:: Records for this task ::

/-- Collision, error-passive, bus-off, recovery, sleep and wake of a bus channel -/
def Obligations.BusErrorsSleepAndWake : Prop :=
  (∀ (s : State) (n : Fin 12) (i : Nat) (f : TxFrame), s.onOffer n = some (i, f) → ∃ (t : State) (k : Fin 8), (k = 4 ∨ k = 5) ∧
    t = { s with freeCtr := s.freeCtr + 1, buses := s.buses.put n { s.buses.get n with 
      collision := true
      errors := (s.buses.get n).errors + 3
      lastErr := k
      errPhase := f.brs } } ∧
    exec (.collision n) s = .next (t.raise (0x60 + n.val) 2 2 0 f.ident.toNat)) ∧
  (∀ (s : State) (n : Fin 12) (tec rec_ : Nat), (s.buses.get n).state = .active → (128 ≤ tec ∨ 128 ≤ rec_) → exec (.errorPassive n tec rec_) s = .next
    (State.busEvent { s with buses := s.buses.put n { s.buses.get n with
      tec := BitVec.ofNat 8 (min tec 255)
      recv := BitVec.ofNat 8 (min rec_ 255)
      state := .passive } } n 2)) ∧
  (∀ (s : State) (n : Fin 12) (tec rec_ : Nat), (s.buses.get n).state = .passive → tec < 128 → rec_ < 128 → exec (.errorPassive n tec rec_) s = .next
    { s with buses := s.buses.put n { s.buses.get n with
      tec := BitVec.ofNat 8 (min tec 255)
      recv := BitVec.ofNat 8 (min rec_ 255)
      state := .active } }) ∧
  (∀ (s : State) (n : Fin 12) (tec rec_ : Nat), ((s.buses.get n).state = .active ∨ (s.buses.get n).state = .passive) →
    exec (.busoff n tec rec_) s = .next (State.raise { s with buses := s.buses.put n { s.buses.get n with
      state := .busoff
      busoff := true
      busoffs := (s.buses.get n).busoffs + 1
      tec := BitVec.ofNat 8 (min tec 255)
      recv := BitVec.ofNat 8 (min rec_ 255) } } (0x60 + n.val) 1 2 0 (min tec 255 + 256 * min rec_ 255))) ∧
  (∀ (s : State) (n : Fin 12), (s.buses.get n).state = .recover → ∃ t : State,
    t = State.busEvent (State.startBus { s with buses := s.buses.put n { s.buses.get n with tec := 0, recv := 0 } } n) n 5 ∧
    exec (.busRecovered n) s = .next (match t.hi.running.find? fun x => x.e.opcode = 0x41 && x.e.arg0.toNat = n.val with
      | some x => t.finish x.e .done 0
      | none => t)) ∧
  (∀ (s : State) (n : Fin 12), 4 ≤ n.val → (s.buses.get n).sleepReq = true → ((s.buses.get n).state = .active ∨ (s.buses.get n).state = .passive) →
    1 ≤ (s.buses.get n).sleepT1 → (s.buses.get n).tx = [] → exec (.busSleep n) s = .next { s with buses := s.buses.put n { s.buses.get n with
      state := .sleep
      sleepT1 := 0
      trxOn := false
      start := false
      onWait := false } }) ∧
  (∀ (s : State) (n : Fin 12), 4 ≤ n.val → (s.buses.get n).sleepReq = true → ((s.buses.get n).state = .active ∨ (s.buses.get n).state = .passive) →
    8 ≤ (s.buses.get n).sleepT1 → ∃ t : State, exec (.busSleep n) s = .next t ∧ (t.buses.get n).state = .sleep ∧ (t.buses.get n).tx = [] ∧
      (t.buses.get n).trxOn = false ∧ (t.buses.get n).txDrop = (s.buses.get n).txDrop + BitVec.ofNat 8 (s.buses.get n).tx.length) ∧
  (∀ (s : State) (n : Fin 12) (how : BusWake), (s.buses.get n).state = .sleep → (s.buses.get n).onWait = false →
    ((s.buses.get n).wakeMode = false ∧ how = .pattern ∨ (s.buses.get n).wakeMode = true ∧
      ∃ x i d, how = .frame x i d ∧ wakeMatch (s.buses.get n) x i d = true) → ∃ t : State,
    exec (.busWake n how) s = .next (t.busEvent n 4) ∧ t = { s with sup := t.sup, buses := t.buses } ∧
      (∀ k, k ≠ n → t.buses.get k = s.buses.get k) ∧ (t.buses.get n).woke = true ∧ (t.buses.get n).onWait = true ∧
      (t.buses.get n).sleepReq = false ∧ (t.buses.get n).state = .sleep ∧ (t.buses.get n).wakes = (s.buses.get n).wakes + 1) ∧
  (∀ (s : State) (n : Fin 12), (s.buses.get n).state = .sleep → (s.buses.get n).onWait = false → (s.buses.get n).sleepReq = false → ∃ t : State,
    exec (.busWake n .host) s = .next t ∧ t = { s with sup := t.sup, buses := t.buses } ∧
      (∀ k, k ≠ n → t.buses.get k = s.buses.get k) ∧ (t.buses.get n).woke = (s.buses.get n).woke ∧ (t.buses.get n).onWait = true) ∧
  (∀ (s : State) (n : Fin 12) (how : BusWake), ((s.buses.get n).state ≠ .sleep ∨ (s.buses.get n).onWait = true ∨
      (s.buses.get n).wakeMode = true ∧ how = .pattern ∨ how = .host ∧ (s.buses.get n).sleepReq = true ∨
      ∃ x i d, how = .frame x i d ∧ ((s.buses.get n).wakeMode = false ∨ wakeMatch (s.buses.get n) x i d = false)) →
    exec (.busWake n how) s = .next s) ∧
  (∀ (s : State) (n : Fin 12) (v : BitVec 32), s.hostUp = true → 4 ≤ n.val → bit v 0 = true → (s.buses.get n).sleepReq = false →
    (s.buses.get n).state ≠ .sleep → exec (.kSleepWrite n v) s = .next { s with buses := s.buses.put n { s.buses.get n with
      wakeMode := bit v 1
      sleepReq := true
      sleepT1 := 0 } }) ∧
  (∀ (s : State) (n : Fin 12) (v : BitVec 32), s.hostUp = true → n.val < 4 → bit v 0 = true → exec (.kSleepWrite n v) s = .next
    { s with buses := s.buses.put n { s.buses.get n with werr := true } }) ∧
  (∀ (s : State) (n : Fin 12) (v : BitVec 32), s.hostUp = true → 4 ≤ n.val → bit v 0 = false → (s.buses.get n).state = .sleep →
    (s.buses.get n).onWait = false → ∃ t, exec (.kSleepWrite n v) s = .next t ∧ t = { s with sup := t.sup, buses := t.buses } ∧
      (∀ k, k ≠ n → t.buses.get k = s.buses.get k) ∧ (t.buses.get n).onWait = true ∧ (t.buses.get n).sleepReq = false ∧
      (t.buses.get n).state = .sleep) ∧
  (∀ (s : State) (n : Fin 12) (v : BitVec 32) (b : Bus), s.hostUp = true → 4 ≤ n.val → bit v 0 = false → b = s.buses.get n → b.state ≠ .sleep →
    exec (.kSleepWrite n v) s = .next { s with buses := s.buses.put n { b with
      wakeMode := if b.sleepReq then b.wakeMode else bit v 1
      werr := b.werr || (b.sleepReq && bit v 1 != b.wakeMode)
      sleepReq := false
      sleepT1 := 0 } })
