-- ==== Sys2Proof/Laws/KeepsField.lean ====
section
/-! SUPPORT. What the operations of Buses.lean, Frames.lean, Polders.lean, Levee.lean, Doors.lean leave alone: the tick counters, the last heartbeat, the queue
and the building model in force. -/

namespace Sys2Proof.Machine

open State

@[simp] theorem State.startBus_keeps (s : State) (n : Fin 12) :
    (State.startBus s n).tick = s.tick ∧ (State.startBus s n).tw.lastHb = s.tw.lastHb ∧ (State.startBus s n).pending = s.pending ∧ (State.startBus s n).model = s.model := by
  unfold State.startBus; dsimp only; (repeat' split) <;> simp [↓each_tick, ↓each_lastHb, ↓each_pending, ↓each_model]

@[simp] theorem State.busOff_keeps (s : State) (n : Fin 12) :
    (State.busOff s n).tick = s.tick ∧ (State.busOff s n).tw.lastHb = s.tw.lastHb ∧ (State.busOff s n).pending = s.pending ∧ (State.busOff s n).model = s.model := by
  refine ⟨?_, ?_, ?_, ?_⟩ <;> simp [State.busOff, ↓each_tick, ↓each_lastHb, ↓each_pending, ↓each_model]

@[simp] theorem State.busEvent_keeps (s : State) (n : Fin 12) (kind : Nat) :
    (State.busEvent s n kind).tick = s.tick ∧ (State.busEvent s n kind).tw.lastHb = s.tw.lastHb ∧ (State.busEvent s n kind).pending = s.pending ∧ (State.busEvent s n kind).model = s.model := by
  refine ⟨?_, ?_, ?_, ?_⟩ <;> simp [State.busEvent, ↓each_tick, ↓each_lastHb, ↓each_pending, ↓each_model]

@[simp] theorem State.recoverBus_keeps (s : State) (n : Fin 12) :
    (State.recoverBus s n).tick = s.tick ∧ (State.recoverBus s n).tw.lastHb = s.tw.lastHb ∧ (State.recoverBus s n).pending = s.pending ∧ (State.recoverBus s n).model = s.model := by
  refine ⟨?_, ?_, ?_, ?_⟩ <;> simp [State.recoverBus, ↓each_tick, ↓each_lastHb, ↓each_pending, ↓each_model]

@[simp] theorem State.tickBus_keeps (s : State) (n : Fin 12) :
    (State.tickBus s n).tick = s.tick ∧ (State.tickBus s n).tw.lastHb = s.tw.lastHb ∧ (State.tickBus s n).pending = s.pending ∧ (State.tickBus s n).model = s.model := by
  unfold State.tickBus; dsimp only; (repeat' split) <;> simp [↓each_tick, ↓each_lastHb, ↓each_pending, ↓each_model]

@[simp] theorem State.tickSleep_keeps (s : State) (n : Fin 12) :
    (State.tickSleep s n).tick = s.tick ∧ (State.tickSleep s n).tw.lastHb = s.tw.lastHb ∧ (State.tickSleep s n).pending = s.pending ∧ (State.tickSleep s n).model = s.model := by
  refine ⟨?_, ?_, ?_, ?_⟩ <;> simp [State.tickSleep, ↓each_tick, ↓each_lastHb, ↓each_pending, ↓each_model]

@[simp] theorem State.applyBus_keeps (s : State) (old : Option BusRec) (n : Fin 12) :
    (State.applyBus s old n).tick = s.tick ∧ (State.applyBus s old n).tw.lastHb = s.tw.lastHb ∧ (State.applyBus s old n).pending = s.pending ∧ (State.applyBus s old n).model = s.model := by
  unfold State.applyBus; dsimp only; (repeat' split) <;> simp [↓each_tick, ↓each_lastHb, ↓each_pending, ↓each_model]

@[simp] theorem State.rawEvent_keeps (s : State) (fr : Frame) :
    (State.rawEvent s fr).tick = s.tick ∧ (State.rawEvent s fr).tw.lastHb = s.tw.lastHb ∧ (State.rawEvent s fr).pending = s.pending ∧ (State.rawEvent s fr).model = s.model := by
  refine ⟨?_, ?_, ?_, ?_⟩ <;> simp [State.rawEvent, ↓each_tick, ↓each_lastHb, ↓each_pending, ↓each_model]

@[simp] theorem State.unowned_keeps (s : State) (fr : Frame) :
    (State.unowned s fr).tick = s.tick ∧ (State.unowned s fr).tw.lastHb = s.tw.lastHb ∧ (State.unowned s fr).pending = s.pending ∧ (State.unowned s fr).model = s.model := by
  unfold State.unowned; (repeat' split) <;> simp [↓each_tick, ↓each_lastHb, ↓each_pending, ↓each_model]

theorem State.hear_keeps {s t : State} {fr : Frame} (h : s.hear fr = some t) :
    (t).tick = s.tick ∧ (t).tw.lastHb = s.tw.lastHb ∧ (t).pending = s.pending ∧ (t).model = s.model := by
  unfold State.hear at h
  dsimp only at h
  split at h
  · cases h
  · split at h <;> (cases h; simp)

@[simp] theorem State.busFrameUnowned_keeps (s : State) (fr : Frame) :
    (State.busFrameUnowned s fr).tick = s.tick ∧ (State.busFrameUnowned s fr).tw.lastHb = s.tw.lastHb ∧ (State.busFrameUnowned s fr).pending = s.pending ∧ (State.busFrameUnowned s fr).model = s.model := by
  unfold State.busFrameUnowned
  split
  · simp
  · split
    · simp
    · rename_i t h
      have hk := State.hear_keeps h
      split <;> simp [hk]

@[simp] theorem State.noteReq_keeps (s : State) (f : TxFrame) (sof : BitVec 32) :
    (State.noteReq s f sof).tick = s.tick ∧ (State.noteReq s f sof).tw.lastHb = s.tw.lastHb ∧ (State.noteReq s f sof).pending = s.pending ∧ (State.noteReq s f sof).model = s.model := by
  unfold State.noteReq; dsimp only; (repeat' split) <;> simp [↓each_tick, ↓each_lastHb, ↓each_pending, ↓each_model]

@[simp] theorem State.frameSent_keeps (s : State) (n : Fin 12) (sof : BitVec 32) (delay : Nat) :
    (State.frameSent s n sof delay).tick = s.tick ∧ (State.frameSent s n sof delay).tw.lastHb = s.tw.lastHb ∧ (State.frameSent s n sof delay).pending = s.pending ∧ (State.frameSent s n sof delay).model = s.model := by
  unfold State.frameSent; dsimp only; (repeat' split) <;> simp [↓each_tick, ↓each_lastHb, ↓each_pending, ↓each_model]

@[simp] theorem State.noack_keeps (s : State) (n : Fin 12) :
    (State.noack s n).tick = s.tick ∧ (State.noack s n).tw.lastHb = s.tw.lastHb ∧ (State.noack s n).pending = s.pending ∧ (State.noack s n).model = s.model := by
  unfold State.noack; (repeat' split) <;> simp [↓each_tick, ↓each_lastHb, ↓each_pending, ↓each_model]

:::

Directions – Your reply should be the lines from the one that contains "dsimp only at h" through the end of the listing above, repeated exactly.

Exercise solution –
  dsimp only at h
  split at h
  · cases h
  · split at h <;> (cases h; simp)

@[simp] theorem State.busFrameUnowned_keeps (s : State) (fr : Frame) :
    (State.busFrameUnowned s fr).tick = s.tick ∧ (State.busFrameUnowned s fr).tw.lastHb = s.tw.lastHb ∧ (State.busFrameUnowned s fr).pending = s.pending ∧ (State.busFrameUnowned s fr).model = s.model := by
  unfold State.busFrameUnowned
  split
  · simp
  · split
    · simp
    · rename_i t h
      have hk := State.hear_keeps h
      split <;> simp [hk]

@[simp] theorem State.noteReq_keeps (s : State) (f : TxFrame) (sof : BitVec 32) :
    (State.noteReq s f sof).tick = s.tick ∧ (State.noteReq s f sof).tw.lastHb = s.tw.lastHb ∧ (State.noteReq s f sof).pending = s.pending ∧ (State.noteReq s f sof).model = s.model := by
  unfold State.noteReq; dsimp only; (repeat' split) <;> simp [↓each_tick, ↓each_lastHb, ↓each_pending, ↓each_model]

@[simp] theorem State.frameSent_keeps (s : State) (n : Fin 12) (sof : BitVec 32) (delay : Nat) :
    (State.frameSent s n sof delay).tick = s.tick ∧ (State.frameSent s n sof delay).tw.lastHb = s.tw.lastHb ∧ (State.frameSent s n sof delay).pending = s.pending ∧ (State.frameSent s n sof delay).model = s.model := by
  unfold State.frameSent; dsimp only; (repeat' split) <;> simp [↓each_tick, ↓each_lastHb, ↓each_pending, ↓each_model]

@[simp] theorem State.noack_keeps (s : State) (n : Fin 12) :
    (State.noack s n).tick = s.tick ∧ (State.noack s n).tw.lastHb = s.tw.lastHb ∧ (State.noack s n).pending = s.pending ∧ (State.noack s n).model = s.model := by
  unfold State.noack; (repeat' split) <;> simp [↓each_tick, ↓each_lastHb, ↓each_pending, ↓each_model]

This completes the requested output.